RustCoder generates monolithic src/main.rs files with inline pub mod blocks instead of multi-file project layouts. This is a deliberate design choice driven by three constraints:

Context fragmentation. Small local LLMs (7B–27B parameters) struggle when relevant code is split across files they can't see simultaneously. A single file means the model always has the full picture when fixing errors — no missing imports from unseen modules, no phantom type mismatches across file boundaries.

Rust module system complexity. Multi-file layouts require correct mod.rs files, path attributes, and pub(crate) visibility — all things small models routinely get wrong. A single-file layout sidesteps mod declaration bugs entirely because all modules are inline.

Atomic compilation. One file means one compilation unit with one error stream. The fix loop can read the entire file, locate the error, and patch it without coordinating across files.

The tradeoff is a soft limit around ~5,000 lines before context windows saturate and model quality degrades.

The Scaffold Engine

scaffold.rs handles the structural mechanics of generating and assembling a multi-module project into a single file.

Deterministic Module Trees

generate_single_file_main() (scaffold.rs:1061) builds the initial stub file. It uses a BTreeMap (line 1078) to group modules by parent path, ensuring deterministic output order regardless of HashMap iteration. Nested module names like core::token are split on :: and emitted as nested pub mod blocks.

The recursive emit_module_tree() (line 1103) walks the BTreeMap and emits each module with 4-space indentation per nesting level. Leaf modules get a todo!() placeholder; parent modules recurse into their children.

Brace-Counting Injection

insert_module_into_main() (line 1143) replaces a module's body in the assembled main.rs. It finds pub mod name {, then counts braces to locate the matching }. For nested modules like core::token, it first navigates into the parent's brace scope via find_nested_mod_start() before searching for the leaf module.

This approach is intentionally simple — no AST parsing, just string search + brace counting.
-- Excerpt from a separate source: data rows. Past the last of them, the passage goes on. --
@[simp] theorem stageCloseFares_frame (n : Nat) (d : Device) :
    (stageCloseFares n d).1.phase = d.phase ∧ (stageCloseFares n d).1.clock = d.clock ∧
    (stageCloseFares n d).1.tt = d.tt ∧ (stageCloseFares n d).1.line = d.line ∧
    (stageCloseFares n d).1.table = d.table ∧ (stageCloseFares n d).1.sru = d.sru ∧
    (stageCloseFares n d).1.sale = d.sale ∧ (stageCloseFares n d).1.journal = d.journal ∧
    (stageCloseFares n d).1.notices = d.notices ∧ (stageCloseFares n d).1.board = d.board ∧
    (stageCloseFares n d).1.cues = d.cues ∧ (stageCloseFares n d).1.co = d.co ∧
    (stageCloseFares n d).1.halt = d.halt ∧ (stageCloseFares n d).1.sched = d.sched ∧
    (stageCloseFares n d).1.ports.quiet = d.ports.quiet := by
  unfold stageCloseFares
  (repeat' split) <;> simp

@[simp] theorem runStageBegin_frame (ps : List Byte) (d : Device) :
    (runStageBegin ps d).1.phase = d.phase ∧ (runStageBegin ps d).1.clock = d.clock ∧
    (runStageBegin ps d).1.line = d.line ∧ (runStageBegin ps d).1.table = d.table ∧
    (runStageBegin ps d).1.sru = d.sru ∧ (runStageBegin ps d).1.sale = d.sale ∧
    (runStageBegin ps d).1.journal = d.journal ∧ (runStageBegin ps d).1.notices = d.notices ∧
    (runStageBegin ps d).1.board = d.board ∧ (runStageBegin ps d).1.cues = d.cues ∧
    (runStageBegin ps d).1.co = d.co ∧ (runStageBegin ps d).1.halt = d.halt ∧
    (runStageBegin ps d).1.ports = d.ports ∧ (runStageBegin ps d).1.sched = d.sched := by
  unfold runStageBegin
  (repeat' split) <;> simp

@[simp] theorem runStageClose_frame (ps : List Byte) (d : Device) :
    (runStageClose ps d).1.phase = d.phase ∧ (runStageClose ps d).1.clock = d.clock ∧
    (runStageClose ps d).1.line = d.line ∧ (runStageClose ps d).1.table = d.table ∧
    (runStageClose ps d).1.sru = d.sru ∧ (runStageClose ps d).1.sale = d.sale ∧
    (runStageClose ps d).1.journal = d.journal ∧ (runStageClose ps d).1.notices = d.notices ∧
    (runStageClose ps d).1.board = d.board ∧ (runStageClose ps d).1.cues = d.cues ∧
    (runStageClose ps d).1.co = d.co ∧ (runStageClose ps d).1.halt = d.halt ∧
    (runStageClose ps d).1.sched = d.sched ∧ (runStageClose ps d).1.ports.quiet = d.ports.quiet := by
  unfold runStageClose
  (repeat' split) <;> simp

/-! ## Change-over, notices, line and settings -/

@[simp] theorem runChangeoverSet_frame (ps : List Byte) (d : Device) :
    (runChangeoverSet ps d).1.phase = d.phase ∧ (runChangeoverSet ps d).1.clock = d.clock ∧
    (runChangeoverSet ps d).1.tt = d.tt ∧ (runChangeoverSet ps d).1.line = d.line ∧
    (runChangeoverSet ps d).1.table = d.table ∧ (runChangeoverSet ps d).1.sru = d.sru ∧
    (runChangeoverSet ps d).1.fares = d.fares ∧ (runChangeoverSet ps d).1.sale = d.sale ∧
    (runChangeoverSet ps d).1.journal = d.journal ∧ (runChangeoverSet ps d).1.notices = d.notices ∧
    (runChangeoverSet ps d).1.board = d.board ∧ (runChangeoverSet ps d).1.cues = d.cues ∧
    (runChangeoverSet ps d).1.halt = d.halt ∧ (runChangeoverSet ps d).1.ports = d.ports ∧
    (runChangeoverSet ps d).1.sched = d.sched := by
  unfold runChangeoverSet
  (repeat' split) <;> simp

@[simp] theorem runApplyNow_frame (ps : List Byte) (d : Device) :
    (runApplyNow ps d).1.phase = d.phase ∧ (runApplyNow ps d).1.clock = d.clock ∧
    (runApplyNow ps d).1.line = d.line ∧ (runApplyNow ps d).1.table = d.table ∧ (runApplyNow ps d).1.sru = d.sru ∧
    (runApplyNow ps d).1.journal = d.journal ∧ (runApplyNow ps d).1.cues = d.cues ∧
    (runApplyNow ps d).1.halt = d.halt ∧
    (runApplyNow ps d).1.sale.slotA = d.sale.slotA ∧ (runApplyNow ps d).1.sale.slotB = d.sale.slotB ∧
    (runApplyNow ps d).1.sale.nextQuote = d.sale.nextQuote ∧ (runApplyNow ps d).1.sale.lastSale = d.sale.lastSale ∧
    (runApplyNow ps d).1.sale.closedFlag = d.sale.closedFlag ∧ (runApplyNow ps d).1.board.groups = d.board.groups ∧
    (runApplyNow ps d).1.board.finished = d.board.finished ∧ (runApplyNow ps d).1.ports.quiet = d.ports.quiet := by
  unfold runApplyNow
  (repeat' split) <;> simp

@[simp] theorem runPutNotice_frame (ps : List Byte) (d : Device) :
    (runPutNotice ps d).1.phase = d.phase ∧ (runPutNotice ps d).1.clock = d.clock ∧ (runPutNotice ps d).1.tt = d.tt ∧
    (runPutNotice ps d).1.line = d.line ∧ (runPutNotice ps d).1.table = d.table ∧ (runPutNotice ps d).1.sru = d.sru ∧
    (runPutNotice ps d).1.fares = d.fares ∧ (runPutNotice ps d).1.sale = d.sale ∧
    (runPutNotice ps d).1.journal = d.journal ∧ (runPutNotice ps d).1.co = d.co ∧
    (runPutNotice ps d).1.halt = d.halt ∧ (runPutNotice ps d).1.sched = d.sched ∧
    (runPutNotice ps d).1.board.groups = d.board.groups ∧ (runPutNotice ps d).1.board.finished = d.board.finished ∧
    (runPutNotice ps d).1.board.lists = d.board.lists ∧ (runPutNotice ps d).1.ports.quiet = d.ports.quiet := by
  unfold runPutNotice
  (repeat' split) <;> simp

@[simp] theorem runRemoveNotice_frame (ps : List Byte) (d : Device) :
    (runRemoveNotice ps d).1.phase = d.phase ∧ (runRemoveNotice ps d).1.clock = d.clock ∧
    (runRemoveNotice ps d).1.tt = d.tt ∧ (runRemoveNotice ps d).1.line = d.line ∧
    (runRemoveNotice ps d).1.table = d.table ∧ (runRemoveNotice ps d).1.sru = d.sru ∧
    (runRemoveNotice ps d).1.fares = d.fares ∧ (runRemoveNotice ps d).1.sale = d.sale ∧
    (runRemoveNotice ps d).1.journal = d.journal ∧ (runRemoveNotice ps d).1.cues = d.cues ∧
    (runRemoveNotice ps d).1.co = d.co ∧ (runRemoveNotice ps d).1.halt = d.halt ∧
    (runRemoveNotice ps d).1.sched = d.sched ∧ (runRemoveNotice ps d).1.board.groups = d.board.groups ∧
    (runRemoveNotice ps d).1.board.finished = d.board.finished ∧
    (runRemoveNotice ps d).1.board.lists = d.board.lists ∧ (runRemoveNotice ps d).1.ports.quiet = d.ports.quiet := by
  unfold runRemoveNotice
  (repeat' split) <;> simp

@[simp] theorem showOrHide_frame (b : Bool) (ps : List Byte) (d : Device) :
    (showOrHide b ps d).1.phase = d.phase ∧ (showOrHide b ps d).1.clock = d.clock ∧ (showOrHide b ps d).1.tt = d.tt ∧
    (showOrHide b ps d).1.line = d.line ∧ (showOrHide b ps d).1.table = d.table ∧ (showOrHide b ps d).1.sru = d.sru ∧
    (showOrHide b ps d).1.fares = d.fares ∧ (showOrHide b ps d).1.sale = d.sale ∧
    (showOrHide b ps d).1.journal = d.journal ∧ (showOrHide b ps d).1.co = d.co ∧
    (showOrHide b ps d).1.halt = d.halt ∧ (showOrHide b ps d).1.sched = d.sched ∧
    (showOrHide b ps d).1.board.groups = d.board.groups ∧ (showOrHide b ps d).1.board.finished = d.board.finished ∧
    (showOrHide b ps d).1.board.lists = d.board.lists ∧ (showOrHide b ps d).1.ports.quiet = d.ports.quiet := by
  unfold showOrHide
  (repeat' split) <;> simp

@[simp] theorem runSetFilter_frame (ps : List Byte) (d : Device) :
    (runSetFilter ps d).1.phase = d.phase ∧ (runSetFilter ps d).1.clock = d.clock ∧ (runSetFilter ps d).1.tt = d.tt ∧
    (runSetFilter ps d).1.table = d.table ∧ (runSetFilter ps d).1.sru = d.sru ∧
    (runSetFilter ps d).1.fares = d.fares ∧ (runSetFilter ps d).1.sale = d.sale ∧
    (runSetFilter ps d).1.journal = d.journal ∧ (runSetFilter ps d).1.notices = d.notices ∧
    (runSetFilter ps d).1.board = d.board ∧ (runSetFilter ps d).1.cues = d.cues ∧ (runSetFilter ps d).1.co = d.co ∧
    (runSetFilter ps d).1.halt = d.halt ∧ (runSetFilter ps d).1.ports = d.ports ∧
    (runSetFilter ps d).1.sched = d.sched := by
  unfold runSetFilter
  (repeat' split) <;> simp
It's robust enough for machine-generated code where module blocks are well-formed.

Context Injection

When implementing module B that depends on module A, RustCoder injects only A's public API signatures (extracted by extract_public_api(), line 204), not its full implementation. This keeps prompts small and focused. The build_context() function (line 680) assembles the dependency APIs, working memory notes, and external docs into a single prompt.

The 5-Phase Pipeline

The scaffold() method in rig_agent.rs:864 orchestrates project generation through five phases:

Phase 1: Decomposition (lines 878–914)

The LLM decomposes a project description into a ProjectSpec — a JSON structure with module names, purposes, dependency edges, and public API signatures. The ModuleGraph (scaffold.rs:70) builds a DAG and runs Kahn's algorithm (line 110) for topological sort, producing an implementation order where dependencies come first.

Invalid cross-references (where the model confuses external crates with internal modules) are silently dropped during graph construction (line 96).

Phase 2: Structural Init (lines 915–960)

Creates the output directory, writes a placeholder Cargo.toml, initializes WORKING_MEMORY.md, generates the single-file stub with todo!() bodies, and makes an initial git commit. Each subsequent phase commits its changes atomically.

Phase 3: Iterative Implementation (lines 961–1046)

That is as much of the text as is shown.